# Brake booster Replaced, front brakes now stuck partially on



## kelchm (Feb 9, 2010)

Replaced the brake booster on my mkiv gti Friday. After installation I immediately noticed that the front brakes were dragging a significant amount and that brake pedal travel feels strange -- very difficult to modulate smoothly.


Any ideas? The only thing that stood out to me was that when reinstalling the master cylinder I had to seemingly partially compress the spring in the brake booster. Is this normal? For some reason I don't remember this being the case when removing the master cylinder.


----------



## STVR6 (Jul 6, 2010)

Did you check and/or adjust the brake booster push rod length? Sounds like the push rod is too far out and basically kept the brakes applied at all times. It's not good for the pads, rotors, and bearings.


----------



## kelchm (Feb 9, 2010)

STVR6 said:


> Did you check and/or adjust the brake booster push rod length? Sounds like the push rod is too far out and basically kept the brakes applied at all times. It's not good for the pads, rotors, and bearings.


I wasn't aware it was even adjustable. Must have missed that in the Bentley. 

Turns out my ebay booster pretty much ate my master cylinder. Now ordering a new booster and master cylinder. :banghead:


----------



## GTijoejoe (Oct 6, 2001)

STVR6 said:


> Did you check and/or adjust the brake booster push rod length? Sounds like the push rod is too far out and basically kept the brakes applied at all times. It's not good for the pads, rotors, and bearings.

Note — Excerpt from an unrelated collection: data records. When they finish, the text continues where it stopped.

-- ==== Sys2Proof/Laws/Exec.lean ====
section
/-! SUPPORT. What exec answers for each command, in terms of the operation that the command is: one equation for each
constructor, so that no later proof unfolds exec or a meaning. -/

namespace Sys2Proof.Machine

open Sys2Proof

@[simp] theorem State.put_host (s : State) (l : LaneId) (L : Lane) : (s.put l L).host = s.host := (rfl)
@[simp] theorem State.put_safety (s : State) (l : LaneId) (L : Lane) : (s.put l L).safety = s.safety := (rfl)
@[simp] theorem State.put_power (s : State) (l : LaneId) (L : Lane) : (s.put l L).power = s.power := (rfl)
@[simp] theorem State.put_pending (s : State) (l : LaneId) (L : Lane) : (s.put l L).pending = s.pending := (rfl)
@[simp] theorem State.put_lane (s : State) (l : LaneId) (L : Lane) : (s.put l L).lane l = L := by simp [State.put, State.lane]

@[simp] theorem State.quiet_lane_now (s : State) (l : LaneId) : s.quiet.lane l = s.now l := State.quiet_lane s l

theorem State.mapLane_eq_put (s : State) (l : LaneId) (f : Lane → Lane) : s.mapLane l f = s.put l (f (s.lane l)) := (rfl)

theorem State.put_lane_ne (s : State) {l k : LaneId} (h : k ≠ l) (L : Lane) : (s.put l L).lane k = s.lane k := by
  simp [State.put, State.lane, Quad.get_set_ne _ h]

theorem execTickEdge_eq (lane : LaneId) (s : State) : exec (.tickEdge lane) s =
    .next (State.tickEdge lane s.quiet) := (rfl)

theorem execSampledValueFrame_eq (lane : LaneId) (port rx : Nat) (f : SvFrame) (s : State) : exec (.sampledValueFrame lane port rx f) s =
    .next (s.put lane (Lane.svFrame port rx f (s.now lane))) := (rfl)

theorem execBurstFrame_eq (lane : LaneId) (port rx : Nat) (f : BurstFrame) (s : State) : exec (.burstFrame lane port rx f) s =
    .next (s.put lane (Lane.burstFrame port rx f (s.now lane))) := (rfl)

theorem execGooseFrame_eq (lane : LaneId) (port rx : Nat) (f : GooseFrame) (s : State) : exec (.gooseFrame lane port rx f) s =
    .next (s.put lane (Lane.takeGoose port rx f (s.now lane))) := (rfl)

theorem execSwitchForward_eq (lane : LaneId) (port raw : Nat) (f : Frame) (fcsOk : Bool) (started : Nat) (s : State) : exec (.switchForward lane port raw f fcsOk started) s =
    .next (s.put lane (Lane.switchForward port raw f fcsOk started (s.now lane))) := (rfl)

theorem execPfcRepeat_eq (lane : LaneId) (port cls : Nat) (s : State) : exec (.pfcRepeat lane port cls) s =
    .next (s.put lane (Lane.pfcRepeat port cls (s.now lane))) := (rfl)

theorem execPfcResume_eq (lane : LaneId) (port cls : Nat) (s : State) : exec (.pfcResume lane port cls) s =
    .next (s.put lane (Lane.pfcResume port cls (s.now lane))) := (rfl)

theorem execEgressTransmit_eq (lane : LaneId) (port tx : Nat) (s : State) : exec (.egressTransmit lane port tx) s =
    .next (s.put lane (Lane.egressTransmit port tx (s.now lane))) := (rfl)

theorem execPfcFrame_eq (lane : LaneId) (port raw : Nat) (times : List (Nat × Nat)) (s : State) : exec (.pfcFrame lane port raw times) s =
    .next (s.put lane (Lane.pfcFrame port raw times (s.now lane))) := (rfl)

theorem execPauseFrame_eq (lane : LaneId) (port : Nat) (s : State) : exec (.pauseFrame lane port) s =
    .next (s.put lane (Lane.pauseFrame port (s.now lane))) := (rfl)

theorem execPreemptionVerify_eq (lane : LaneId) (port : Nat) (ok : Bool) (now : Int) (s : State) : exec (.preemptionVerify lane port ok now) s =
    .next (s.put lane (Lane.preemptionVerify port ok now (s.now lane))) := (rfl)

theorem execPortLinkDown_eq (lane : LaneId) (port : Nat) (x : LinkDown) (s : State) : exec (.portLinkDown lane port x) s =
    .next (s.put lane (Lane.portLinkDown port x (s.now lane))) := (rfl)

theorem execPortLinkUp_eq (lane : LaneId) (port raw : Nat) (master : Bool) (now : Int) (s : State) : exec (.portLinkUp lane port raw master now) s =
    .next (s.put lane (Lane.portLinkUp port raw master now (s.now lane))) := (rfl)

theorem execTrunkMoveBack_eq (lane : LaneId) (entry raw : Nat) (s : State) : exec (.trunkMoveBack lane entry raw) s =
    .next (s.put lane (Lane.trunkMoveBack entry raw (s.now lane))) := (rfl)

theorem execAddressAgeing_eq (lane : LaneId) (mac vid raw : Nat) (s : State) : exec (.addressAgeing lane mac vid raw) s =
    .next (s.put lane (Lane.addressAgeing mac vid raw (s.now lane))) := (rfl)

theorem execSupervisionFrameSend_eq (lane : LaneId) (raw : Nat) (s : State) : exec (.supervisionFrameSend lane raw) s =
    .next (s.put lane (Lane.supervisionSend raw (s.now lane))) := (rfl)

theorem execSupervisionFrame_eq (lane : LaneId) (port raw node : Nat) (s : State) : exec (.supervisionFrame lane port raw node) s =
    .next (s.put lane (Lane.supervisionFrame port raw node (s.now lane))) := (rfl)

Often times the case :thumbup:
Also sometimes replacing a booster with a different one for a different car.. with a differene engine.... etc.. OR even improper adjustment of a brake pedal switch can cause drag problems.


----------



## STVR6 (Jul 6, 2010)

It's always good to verify the push rod lengths, even if the new master cylinder's piston is measured to be the same depth as the old one. 

You should also use a vacuum pump (Mityvac, free loaner from many parts stores, like Autozone) to pull down the vacuum because the booster compresses a little with vacuum inside. 

I would get a: http://www.harborfreight.com/6-inch-digital-caliper-47257.html






kelchm said:


> I wasn't aware it was even adjustable. Must have missed that in the Bentley.
> 
> Turns out my ebay booster pretty much ate my master cylinder. Now ordering a new booster and master cylinder. :banghead:


----------



## STVR6 (Jul 6, 2010)

Yeah, lucky OP's brakes didn't lock up on the highway. I hope the rotors and wheel bearings are still good. 




GTijoejoe said:


> Often times the case :thumbup:
> Also sometimes replacing a booster with a different one for a different car.. with a differene engine.... etc.. OR even improper adjustment of a brake pedal switch can cause drag problems.


----------



## kelchm (Feb 9, 2010)

STVR6 said:


> Yeah, lucky OP's brakes didn't lock up on the highway. I hope the rotors and wheel bearings are still good.


Oh trust me, I noticed the instant I went to back the car out of the garage.


----------



## STVR6 (Jul 6, 2010)

That should be fine then. :thumbup: Because it can get dangerous very quickly. 

So are you getting OEM MC and booster or off the eBay? I guess you'd probably need to get the dealer to tickle the ABS to get the air out after a MC replacement, not just a standard bleed/flush. 





kelchm said:


> Oh trust me, I noticed the instant I went to back the car out of the garage.


----------



## kelchm (Feb 9, 2010)

STVR6 said:


> That should be fine then. :thumbup: Because it can get dangerous very quickly.
> 
> So are you getting OEM MC and booster or off the eBay? I guess you'd probably need to get the dealer to tickle the ABS to get the air out after a MC replacement, not just a standard bleed/flush.


 Meyle master cylinder and cardone booster. I have vag-com so trigger the abs pump won't be an issue.


----------



## STVR6 (Jul 6, 2010)

I was thinking of getting the VAG-COM, but going through their web site they showed nothing more than turning on/off the pump. I was looking to cycle the three-state solenoids (or whatever they are). 



kelchm said:


> Meyle master cylinder and cardone booster. I have vag-com so trigger the abs pump won't be an issue.


----------



## kelchm (Feb 9, 2010)

So, would someone like to tell me how one goes about adjusting the push rod? I see no way to and the bently makes no mention of it. I'm thinking its non-adjustable.


----------



## kelchm (Feb 9, 2010)

Okay, just wanted to update this.

When I finally did tear everything down I found that the pin on the inside of the booster (which goes inside the master) had gotten cocked durring the installation. 

Lesson: make sure you put the master cylinder straight in.

Also, No, the pushrod is not adjustable.


----------